Sir Isaac Newton introduced three fundamental laws of motion in 1687, forming the foundational concepts of classical mechanics. These laws describe the relationship between a body and the forces acting upon it, explaining how objects move. The Second Law is the most practical for quantifying and understanding the mechanics of movement and change in motion.
The Simple Definition and Formula
Newton’s Second Law states that the acceleration of an object is directly proportional to the net force acting upon it and inversely proportional to its mass. This means that pushing an object harder speeds it up faster, but a heavier object speeds up slower when pushed with the same effort. The law is expressed by the algebraic equation: F = m a, where F is the net force, m is the mass, and a is the acceleration.
The term “net force” refers to the vector sum of all individual forces acting on the object. Since force and acceleration are vector quantities, they always point in the same direction. If the net force is zero, the object will not accelerate, which is consistent with the First Law of Motion.

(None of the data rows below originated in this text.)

/-- A permitted REGION_WRITE of the selected entry: unbound, not moving, with its commit protection free to change, and either
not valid or fitting a memory and meeting no other valid region, the entry takes the staged base and size and the attributes;
else it keeps what it holds and RGN_REJECT is set (R299). Every other entry is unchanged. -/
def Obligations.RegionTable : Prop :=
  ∀ (s : State) (r : Requester) (st : Fin 8) (v : Word), s.has st = true → mayWrite s r (xfrPage st) 0x058 = true →
    Completes (.regionWrite r st v) s fun t =>
      let n := s.fld (xfrPage st) 0x04C 5 0
      let e := s.region st n
      let e' := t.region st n
      let meets := (s.st st).regions.any fun x => x.1 != n && x.2.valid &&
        regionsMeet e.stagedBase.toNat e.stagedSize.toNat x.2.base.toNat x.2.size.toNat
      let calm := (s.st st).clp.state = .idle ∨ (s.st st).clp.state = .torn
      (if e.plan = 0 ∧ e.bst < 2 ∧ (bitAt v.toNat 1 = e.cp ∨ calm) ∧
          (bitAt v.toNat 0 = true → regionFits e.stagedBase.toNat e.stagedSize.toNat = true ∧ meets = false) then
        e' = { e with base := e.stagedBase, size := e.stagedSize, valid := bitAt v.toNat 0, cp := bitAt v.toNat 1,
                      scrub := bitAt v.toNat 2, ckpt := bitAt v.toNat 3 }
      else e' = e ∧ t.flag (xfrPage st) 0x040 8 = true) ∧
        (∀ k, k ≠ n → t.region st k = s.region st k) ∧ MemoryKept s t

/-- Each operation of the transfer engine at the head of its channel, with no panel range it waits for: where its body meets no
fault, memory is what the body writes, the descriptor leaves its queue cleanly and DONE is raised; where it meets one, the
descriptor leaves uncleanly and the channel stops, and no other (R307). -/
def Obligations.TransferCommands : Prop :=
  ∀ (s u : State) (st ch : Fin 8) (e : Entry), s.has st = true → s.clocked = true →
    (s.queue st (xfrQueue ch.val)).first = some e → e.st = .accepted → (s.st st).xfrStop.getLsbD ch.val = false →
    xfrHeld s st (xfrSrc e.desc) (xfrExtent e.desc).1 false = false →
    xfrHeld s st (xfrDst e.desc) (xfrExtent e.desc).2 true = false →
    let good := fun (t : State) =>
      t.mem = u.mem ∧ (t.st st).xfrStop = (s.st st).xfrStop ∧ t.flag (xfrPage st) 0x010 3 = true ∧
        t.queue st (xfrQueue ch.val) = leftFirst (s.queue st (xfrQueue ch.val)) true
    let stopped := fun (t : State) =>
      t.mem = u.mem ∧ (t.st st).xfrStop = (s.st st).xfrStop ||| BitVec.ofNat 8 (2 ^ ch.val) ∧
        t.queue st (xfrQueue ch.val) = leftFirst (s.queue st (xfrQueue ch.val)) false
    let runs := fun (op : Nat) (c : Instr) (body : State → Fin 8 → Desc → State × Option TabErr) =>
      descOp e.desc = op →
        (body s st e.desc = (u, none) → Completes c s good) ∧ ∀ f, body s st e.desc = (u, some f) → Completes c s stopped
    runs 1 (.xfrCopy st ch) xfrCopy ∧ runs 2 (.xfrFill st ch) xfrFill ∧ runs 3 (.xfrCompress st ch) xfrCompress ∧
      runs 4 (.xfrExpand st ch) xfrExpand ∧ runs 5 (.xfrToRegion st ch) xfrToRegion ∧
      runs 6 (.xfrFromRegion st ch) xfrFromRegion ∧ runs 7 (.xfrTilecopy st ch) xfrTilecopy

/-- COPY of a legal length between two aligned ranges of the memory that do not meet, in regions its plan may use and with no
uncorrectable word, leaves at DST the bytes of SRC and no other byte changed; FILL leaves its pattern over DST (R306). -/
def Obligations.CopyAndFill : Prop :=
  (∀ (s u : State) (st : Fin 8) (d : Desc), s.bad = [] → xfrCopy s st d = (u, none) →
    let n := xfrLen d
    u.bytes (xfrDst d) n = s.bytes (xfrSrc d) n ∧ MemoryKeptBut s u (fun a => xfrDst d ≤ a ∧ a < xfrDst d + n)) ∧
  (∀ (s u : State) (st : Fin 8) (d : Desc), s.bad = [] → xfrFill s st d = (u, none) →
    let n := xfrLen d
    (∀ i < n, u.byte (xfrDst d + i) = (leBytes (descBits d 1 31 0) 4).getD (i % 4) 0) ∧
      MemoryKeptBut s u (fun a => xfrDst d ≤ a ∧ a < xfrDst d + n))

/-- Each arithmetic instruction that issues leaves its result in g[RD], all else of the sequencer as it was, the pc at the next
instruction and one instruction counted: sums and products modulo 2^64, shifts by B[5:0] (R315). A result for g0 is discarded,
and g0 reads as zero (R312), which setGpr and gpr say; the last clause states it of them. -/
def Obligations.SequencerArithmetic : Prop :=
  (∀ (s : State) (st : Fin 8) (q : Fin 4),
    let x := s.seq st q
    let a := x.gpr (ksqRa x.instr)
    let b := x.opB x.instr
    let n := b.toNat % 64
    let gives := fun (opc : Nat) (c : Instr) (v : DWord) =>
      Issues s st q opc → Completes c s fun t => Executed s t st q (x.setGpr (ksqRd x.instr) v) (x.pc + 1)
    gives 0x01 (.add st q) (a + b) ∧ gives 0x02 (.sub st q) (a - b) ∧ gives 0x03 (.and st q) (a &&& b) ∧
      gives 0x04 (.or st q) (a ||| b) ∧ gives 0x05 (.xor st q) (a ^^^ b) ∧ gives 0x06 (.shl st q) (a <<< n) ∧
      gives 0x07 (.shr st q) (a >>> n) ∧ gives 0x08 (.sar st q) (a.sshiftRight n) ∧
      gives 0x09 (.mul st q) (BitVec.ofNat 64 (a.toNat * b.toNat)) ∧
      gives 0x0A (.movhi st q) (BitVec.ofNat 64 (ksqImm x.instr * 2 ^ 32 + a.toNat % 2 ^ 32))) ∧
  ∀ (x : Seq) (n : Nat) (v : DWord), x.gpr 0 = 0 ∧ x.setGpr 0 v = x ∧
    (0 < n → n < 32 → (x.setGpr n v).gpr n = v ∧ ∀ m, m ≠ n → (x.setGpr n v).gpr m = x.gpr m)

/-- CMP and PSET leave their result in p[RD] and nothing in p0; BR, CALL and JMP move the pc, CALL leaving the next pc in g31; NOP
only moves on (R315). HALT leaves IMM in SEQ_EXIT and the sequencer HALTED at its pc; TRAP faults with TRAP and IMM[15:0].
TIME leaves the cadence position in g[RD], or with FN 1 a measure of time, which is free. -/
def Obligations.SequencerControl : Prop :=
  (∀ (s : State) (st : Fin 8) (q : Fin 4),
    let x := s.seq st q
    let w := x.instr
    let a := x.gpr (ksqRa w)
    let b := x.opB w
    (Issues s st q 0x10 → Completes (.cmp st q) s fun t =>
      Executed s t st q (x.setPred (ksqRd w) (match ksqFn w with
        | 0 => decide (a = b)
        | 1 => decide (a ≠ b)
        | 2 => decide (a.toInt < b.toInt)
        | 3 => decide (b.toInt ≤ a.toInt)
        | 4 => decide (a.toNat < b.toNat)
        | _ => decide (b.toNat ≤ a.toNat))) (x.pc + 1)) ∧
    (Issues s st q 0x11 → Completes (.pset st q) s fun t =>
      let m := x.pred (ksqRa w)
      let n := x.pred (ksqRb w)
      Executed s t st q (x.setPred (ksqRd w) (match ksqFn w with
        | 0 => m && n
        | 1 => m || n
        | 2 => m && !n
        | _ => m != n)) (x.pc + 1)) ∧
    (Issues s st q 0x18 → Completes (.br st q) s fun t =>
      Executed s t st q x (BitVec.ofNat 15 (x.pc.toNat + ksqImm w))) ∧
    (Issues s st q 0x19 → Completes (.call st q) s fun t =>
      Executed s t st q (x.setGpr 31 (BitVec.ofNat 64 (x.pc.toNat + 1))) (BitVec.ofNat 15 (x.pc.toNat + ksqImm w))) ∧
    (Issues s st q 0x1A → Completes (.jmp st q) s fun t => Executed s t st q x (BitVec.ofNat 15 a.toNat)) ∧
    (Issues s st q 0x3F → Completes (.nop st q) s fun t => Executed s t st q x (x.pc + 1)) ∧
    (Issues s st q 0x1C → Completes (.halt st q) s fun t =>
      t.seq st q = { x with st := .halted, wait := .none, exit := BitVec.ofNat 32 (ksqImm w) } ∧
        t.flag (seqPage st q) 0x010 3 = true ∧ MemoryKept s t) ∧
    (Issues s st q 0x1D → Completes (.trap st q) s fun t => SeqFaulted s t st q 0x0A27 (ksqImm w % 2 ^ 16)) ∧
    (Issues s st q 0x32 → Completes (.time st q) s fun t =>
      if ksqFn w = 0 then Executed s t st q (x.setGpr (ksqRd w) (s.st st).tns.pos) (x.pc + 1)
      else ∃ v, Executed s t st q (x.setGpr (ksqRd w) v) (x.pc + 1))) ∧
  ∀ (x : Seq) (n : Nat) (v : Bool), x.pred 0 = true ∧ x.setPred 0 v = x ∧
    (0 < n → n < 8 → (x.setPred n v).pred n = v ∧ ∀ m < 8, m ≠ n → (x.setPred n v).pred m = x.pred m)

/-- Whatever instruction's command runs a sequencer whose word is not a legal instruction, the sequencer faults with ILLEGAL
at that word and does nothing else; a legal word of the command's own opcode with a false guard moves the pc and changes
nothing else, not even the count of instructions executed. The word of zeros is illegal (R314). -/
def Obligations.SequencerIllegalAndGuarded : Prop :=
  (∀ (s : State) (st : Fin 8) (q : Fin 4) (c : Instr), c ∈ ksqCommands st q → s.has st = true → seqRuns s st q = true →
    ksqOk (s.seq st q).instr = false →
    Completes c s fun t => SeqFaulted s t st q 0x0A20 (ksqOpc (s.seq st q).instr)) ∧
  (∀ (s : State) (st : Fin 8) (q : Fin 4), s.has st = true → seqRuns s st q = true →
    ksqOk (s.seq st q).instr = true → (s.seq st q).guard (s.seq st q).instr = false →
    ∃ c ∈ ksqCommands st q, Completes c s fun t => t = s.modSeq st q fun x => { x with pc := x.pc + 1 }) ∧
  ksqOk 0 = false

/-- LDD and STD move 8 bytes and DLD and DST 32 bytes between the data store and a register or a buffer, at an aligned address
within 65,536 bytes (R315); at any other address the sequencer faults with DATA_RANGE (R323). DWR replaces one word of a buffer
and DINS a field of one word; the other words, and the other bits of that word, stay. -/
def Obligations.SequencerData : Prop :=
  ∀ (s : State) (st : Fin 8) (q : Fin 4),
    let x := s.seq st q
    let w := x.instr
    let a := (x.sum w).toNat
    let rd := ksqRd w
    let stores := fun (t : State) (bs : List Byte) =>
      (t.seq st q).data a bs.length = bs ∧ (∀ i, i < a ∨ a + bs.length ≤ i → (t.seq st q).data i 1 = x.data i 1) ∧
        (t.seq st q).g = x.g ∧ (t.seq st q).p = x.p ∧ (t.seq st q).b = x.b ∧ (t.seq st q).pc = x.pc + 1 ∧ MemoryKept s t
    (a % 8 = 0 → a + 8 ≤ 65536 →
      (Issues s st q 0x20 → Completes (.ldd st q) s fun t =>
        Executed s t st q (x.setGpr rd (BitVec.ofNat 64 (leNat (x.data a 8)))) (x.pc + 1)) ∧
      (Issues s st q 0x21 → Completes (.std st q) s fun t => stores t (leBytes (x.gpr rd).toNat 8))) ∧
    (a % 32 = 0 → a + 32 ≤ 65536 →
      (Issues s st q 0x2A → Completes (.dld st q) s fun t =>
        Executed s t st q (x.setBuf rd (BitVec.ofNat 256 (leNat (x.data a 32)))) (x.pc + 1)) ∧
      (Issues s st q 0x2B → Completes (.dst st q) s fun t => stores t (leBytes (x.buf rd).toNat 32))) ∧
    (a % 8 ≠ 0 ∨ 65536 < a + 8 →
      (Issues s st q 0x20 → Completes (.ldd st q) s fun t => SeqFaulted s t st q 0x0A23 (min a 0xFFFF)) ∧
      (Issues s st q 0x21 → Completes (.std st q) s fun t => SeqFaulted s t st q 0x0A23 (min a 0xFFFF))) ∧
    (a % 32 ≠ 0 ∨ 65536 < a + 32 →
      (Issues s st q 0x2A → Completes (.dld st q) s fun t => SeqFaulted s t st q 0x0A23 (min a 0xFFFF)) ∧
      (Issues s st q 0x2B → Completes (.dst st q) s fun t => SeqFaulted s t st q 0x0A23 (min a 0xFFFF))) ∧
    (Issues s st q 0x28 → Completes (.dwr st q) s fun t =>
      ∃ d : Desc, Executed s t st q (x.setBuf rd d) (x.pc + 1) ∧ ∀ i < 4,
        descWord d i = if i = ksqFn w then x.gpr (ksqRa w) else descWord (x.buf rd) i) ∧
    (Issues s st q 0x29 → Completes (.dins st q) s fun t =>
      let lo := ksqImm w % 64
      let n := ksqImm w / 64 % 128
      ∃ d : Desc, Executed s t st q (x.setBuf rd d) (x.pc + 1) ∧ ∀ i < 4, ∀ k < 64,
        (descWord d i).getLsbD k =
          if i = ksqFn w ∧ lo ≤ k ∧ k < lo + n then (x.gpr (ksqRa w)).getLsbD (k - lo) else (descWord (x.buf rd) i).getLsbD k)

/-- LDG and RDR of an address they may reach wait for the value (R323); LDG_RETURN and RDR_RETURN leave it in g[RD],
zero-extended from 32 bits for a register, and move on. STG writes the 8 bytes of g[RD] and no other byte. WRR of pages that the
sequencer may write moves on and makes the register write in each. An address that is not aligned or not in the stack's memory
faults with AREA. -/
def Obligations.SequencerMemory : Prop :=
  ∀ (s : State) (st : Fin 8) (q : Fin 4),
    let x := s.seq st q
    let w := x.instr
    let a := (x.sum w).toNat
    let plan := seqPlan s st q
    (a % 8 = 0 → inMemory s st a 8 = true →
      (Issues s st q 0x22 → regionCheck s st plan false false a 8 = none →
        Completes (.ldg st q) s fun t => Waits s t st q (.ldg (x.sum w))) ∧
      (Issues s st q 0x23 → regionCheck s st plan true false a 8 = none → readFailure s a 8 = none →
        Completes (.stg st q) s fun t =>
          t.bytes a 8 = leBytes (x.gpr (ksqRd w)).toNat 8 ∧ MemoryKeptBut s t (fun b => a ≤ b ∧ b < a + 8) ∧
            t.seq st q = { x with pc := x.pc + 1, wait := .none, abandoned := false })) ∧
    (a % 8 ≠ 0 ∨ inMemory s st a 8 = false →
      (Issues s st q 0x22 → Completes (.ldg st q) s fun t => SeqFaulted s t st q 0x0A24 0) ∧
      (Issues s st q 0x23 → Completes (.stg st q) s fun t => SeqFaulted s t st q 0x0A24 0)) ∧
    (∀ b, s.has st = true → x.wait = .ldg b → x.st = .running → s.swapping st 6 q.val = false →
      readFailure s b.toNat 8 = none →
      Completes (.ldgReturn st q) s fun t =>
        Executed s t st q (x.setGpr (ksqRd w) (BitVec.ofNat 64 (leNat (s.bytes b.toNat 8)))) (x.pc + 1)) ∧
    (Issues s st q 0x24 → seqReaches st a = true → regSource s (.seq q) a ≠ none →
      Completes (.rdr st q) s fun t => Waits s t st q (.rdr (x.sum w))) ∧
    (∀ b p r, s.has st = true → x.wait = .rdr b → x.st = .running → s.swapping st 6 q.val = false →
      regSource s (.seq q) b.toNat = some (p, r) →
      Completes (.rdrReturn st q) s fun t =>
        t.seq st q = { x.setGpr (ksqRd w) ((readReg s (seqRequester st q p) p (b.toNat % 4096)).1.setWidth 64) with
          pc := x.pc + 1, wait := .none, abandoned := false } ∧ MemoryKept s t) ∧
    (∀ p r, Issues s st q 0x25 → seqReaches st a = true → regTargets s (.jukan (.seq st q)) a = some [(p, r)] →
      mayWrite s (seqRequester st q p) p (a % 4096) = true →
      Completes (.wrr st q) s fun t => ∃ u, Executed s u st q x (x.pc + 1) ∧
        t = writeReg u (seqRequester st q p) p (a % 4096) ((x.gpr (ksqRd w)).setWidth 32)) ∧
    (∀ ts, Issues s st q 0x25 → seqReaches st a = true → regTargets s (.jukan (.seq st q)) a = some ts → ts.length ≠ 1 →
      (∀ e ∈ ts, mayWrite s e.2 e.1 (a % 4096) = true) →
      Completes (.wrr st q) s fun t => ∃ u, Executed s u st q x (x.pc + 1) ∧
        t = writeAt u ts (a % 4096) ((x.gpr (ksqRd w)).setWidth 32))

Understanding the Variables
The formula F = m a relates three distinct physical quantities, each with a specific definition and unit of measurement.
Force (F)
Force is fundamentally a push or a pull exerted on an object. The standard unit for force is the newton (N), defined as the force necessary to accelerate a one-kilogram mass at a rate of one meter per second squared.
Mass (m)
Mass represents the amount of matter contained within an object and quantifies its resistance to a change in motion. It is measured using the standard unit of the kilogram (kg).
Acceleration (a)
Acceleration is the rate at which an object’s velocity changes over time. This change can involve speeding up, slowing down, or changing direction, and its standard unit is meters per second squared (m/s²).
Everyday Applications
The principles of the Second Law are at work in nearly every movement observed in daily life. Consider the difference between pushing an empty shopping cart and one filled with groceries. Applying the same force results in the empty cart accelerating much faster because its mass is significantly lower, demonstrating the inverse relationship between mass and acceleration.
The law also explains the design of vehicle safety features, such as airbags and crumple zones. In a car crash, the force experienced by a passenger is determined by their mass and the rate of deceleration. Engineers design these features to increase the time over which the car slows down, thereby reducing the large force applied to the occupants.
Throwing a ball illustrates the direct relationship between force and acceleration. A professional pitcher applies a much larger force to the ball than a child, resulting in greater acceleration and final speed.